● **WHAT THIS TASK INVOLVES**
Using the listing below, please gather every line containing the word "command".

● **MATERIAL FOR THIS TASK**
-- ==== Sys2Proof/Laws/Foreground.lean ====
section
/-!
SUPPORT. Laws/Foreground.lean: what the foreground's operations can do. One lemma per shared operation: a micro-operation's
frame and what it keeps, how a queue is drained, and what each way of issuing a command answers.
-/

namespace Sys2Proof.Machine

/-! What no micro-operation touches (R200: the driver's elements, and what only the host or a fault writes). -/

/-- Two states agree on everything no foreground micro-operation writes. -/
structure SameDriver (s t : State) : Prop where
  sc : t.sc = s.sc
  bc : t.bc = s.bc
  cmp : t.cmp = s.cmp
  rowen : t.rowen = s.rowen
  fault : t.fault = s.fault
  pwmcnt : t.pwmcnt = s.pwmcnt
  pwmLeft : t.pwmLeft = s.pwmLeft
  trace : t.trace = s.trace

theorem SameDriver.same (s : State) : SameDriver s s := ⟨rfl, rfl, rfl, rfl, rfl, rfl, rfl, rfl⟩

theorem SameDriver.trans {s t u : State} (h : SameDriver s t) (k : SameDriver t u) : SameDriver s u :=
  ⟨k.sc.trans h.sc, k.bc.trans h.bc, k.cmp.trans h.cmp, k.rowen.trans h.rowen, k.fault.trans h.fault,
    k.pwmcnt.trans h.pwmcnt, k.pwmLeft.trans h.pwmLeft, k.trace.trans h.trace⟩

theorem sameDriver_setQueue (s : State) (q : List MicroOp) : SameDriver s (s.setQueue q) :=
  ⟨rfl, rfl, rfl, rfl, rfl, rfl, rfl, rfl⟩

/-- A micro-operation writes only `LB`, `FS`, `RDATA`, `WAITCTR`, `RUN` and the queue (R200). -/
theorem perform_sameDriver (p : Config.Params) (op : MicroOp) (s : State) : SameDriver s (perform p op s) := by
  cases op <;> simp only [perform] <;> (repeat' split) <;> exact ⟨rfl, rfl, rfl, rfl, rfl, rfl, rfl, rfl⟩

theorem perform_preempt (p : Config.Params) (op : MicroOp) (s : State) : (perform p op s).preempt = s.preempt := by
  cases op <;> simp only [perform] <;> (repeat' split) <;> rfl

/-! Draining the queue. -/

@[simp] theorem drain_zero (p : Config.Params) (s : State) : drain p 0 s = s := rfl

theorem drain_nil (p : Config.Params) (n : Nat) {s : State} (h : s.fgq = []) : drain p n s = s := by
  cases n <;> simp [drain, h]

theorem drain_cons (p : Config.Params) (n : Nat) {s : State} {op : MicroOp} {rest : List MicroOp}
    (h : s.fgq = op :: rest) : drain p (n + 1) s = drain p n (perform p op (s.setQueue rest)) := by
  simp [drain, foregroundStep, h]

theorem drain_succ (p : Config.Params) (n : Nat) (s : State) : drain p (n + 1) s = drain p n (foregroundStep p s) := by
  cases h : s.fgq with
  | nil => simp [drain, foregroundStep, h, drain_nil]
  | cons op rest => simp [drain, h]

/-- `m` micro-operations and then `n` are `m + n`. -/
theorem drain_add (p : Config.Params) (m n : Nat) (s : State) : drain p (m + n) s = drain p n (drain p m s) := by
  induction m generalizing s with
  | zero => simp
  | succ m ih => rw [Nat.add_right_comm, drain_succ, drain_succ, ih]

/-- What every micro-operation keeps, draining keeps. -/
theorem drain_induct {P : State → Prop} (p : Config.Params)
    (h : ∀ op rest s, s.fgq = op :: rest → P s → P (perform p op (s.setQueue rest))) (n : Nat) {s : State}
    (hs : P s) : P (drain p n s) := by
  induction n generalizing s with
  | zero => exact hs
  | succ n ih =>
    cases hq : s.fgq with
    | nil => rwa [drain_nil p _ hq]
    | cons op rest => rw [drain_cons p n hq]; exact ih (h op rest s hq hs)

/-- What every micro-operation keeps, running the foreground keeps, if clearing `preempt` keeps it. -/
theorem runForeground_induct {P : State → Prop} (p : Config.Params)
    (h : ∀ op rest s, s.fgq = op :: rest → P s → P (perform p op (s.setQueue rest)))
    (hp : ∀ s, P s → P s.uncut) {s : State} (hs : P s) : P (runForeground p s) := by
  unfold runForeground
  split
  · exact hp _ (drain_induct p h _ hs)
  · exact hp _ (drain_induct p h _ hs)

theorem drain_sameDriver (p : Config.Params) (n : Nat) (s : State) : SameDriver s (drain p n s) :=
  drain_induct (P := fun t => SameDriver s t) p
    (fun op _ _ _ h => h.trans ((sameDriver_setQueue _ _).trans (perform_sameDriver p op _))) n (SameDriver.same s)

theorem runForeground_sameDriver (p : Config.Params) (s : State) : SameDriver s (runForeground p s) :=
  runForeground_induct (P := fun t => SameDriver s t) p
    (fun op _ _ _ h => h.trans ((sameDriver_setQueue _ _).trans (perform_sameDriver p op _)))
    (fun _ h => ⟨h.sc, h.bc, h.cmp, h.rowen, h.fault, h.pwmcnt, h.pwmLeft, h.trace⟩)
    (SameDriver.same s)

@[simp] theorem runForeground_preempt (p : Config.Params) (s : State) : (runForeground p s).preempt = none := by
  unfold runForeground; split <;> rfl

theorem runForeground_whole (p : Config.Params) {s : State} (h : s.preempt = none) :
    runForeground p s = (drain p (queueWork s.fgq) s).uncut := by
  simp [runForeground, h]

theorem runForeground_cut (p : Config.Params) {s : State} {n : Nat} (h : s.preempt = some n) :
    runForeground p s = (drain p n s).uncut := by
  simp [runForeground, h]

/-! A queue always comes to an end (R152 has no loop). -/

theorem queueWork_append (a b : List MicroOp) : queueWork (a ++ b) = queueWork a + queueWork b := by
  induction a with
  | nil => simp [queueWork]
  | cons op rest ih => simp [queueWork, ih, Nat.add_assoc]

theorem work_pos (op : MicroOp) : 0 < op.work := by cases op <;> simp [MicroOp.work]

/-- A micro-operation uses up its own share of the queue's work. -/
theorem perform_work_lt (p : Config.Params) (op : MicroOp) (s : State) :
    queueWork (perform p op s).fgq < op.work + queueWork s.fgq := by
  cases op <;> simp only [perform] <;> (repeat' split) <;>
    simp only [MicroOp.work, queueWork, setLedOps, State.proceed_fgq, State.writeLB_fgq, State.writeFS_fgq,
      State.setRun_fgq, State.latch_fgq, State.setWait_fgq, State.fillFS_fgq, List.cons_append, List.nil_append] <;> omega

/-- Draining with the queue's own bound empties it. -/
theorem drain_empties (p : Config.Params) (n : Nat) {s : State} (h : queueWork s.fgq ≤ n) : (drain p n s).fgq = [] := by
  induction n generalizing s with
  | zero =>
    cases hq : s.fgq with
    | nil => simpa using hq
    | cons op rest =>
      have := work_pos op
      rw [hq, queueWork] at h
      omega
  | succ n ih =>
    cases hq : s.fgq with
    | nil => rw [drain_nil p _ hq, hq]
    | cons op rest =>
      rw [drain_cons p n hq]
      apply ih
      have := perform_work_lt p op (s.setQueue rest)
      rw [hq, queueWork] at h
      rw [State.setQueue_fgq] at this
      omega

/-- A foreground that is not interrupted completes its command. -/
theorem runForeground_completes (p : Config.Params) {s : State} (h : s.preempt = none) :
    (runForeground p s).fgq = [] := by
  rw [runForeground_whole p h, State.uncut_fgq]
  exact drain_empties p _ (Nat.le_refl _)

/-! What a micro-operation keeps. -/

theorem perform_wf (p : Config.Params) (op : MicroOp) {s : State} (h : Memory.wf s.lb = true) :
    Memory.wf (perform p op s).lb = true := by
  cases op <;> simp only [perform] <;> (repeat' split) <;> first | exact h | exact Memory.wf_write h (Fin.isLt _) _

● **RESULT OF THIS TASK**
frame and what it keeps, how a queue is drained, and what each way of issuing a command answers.
/-- A foreground that is not interrupted completes its command. -/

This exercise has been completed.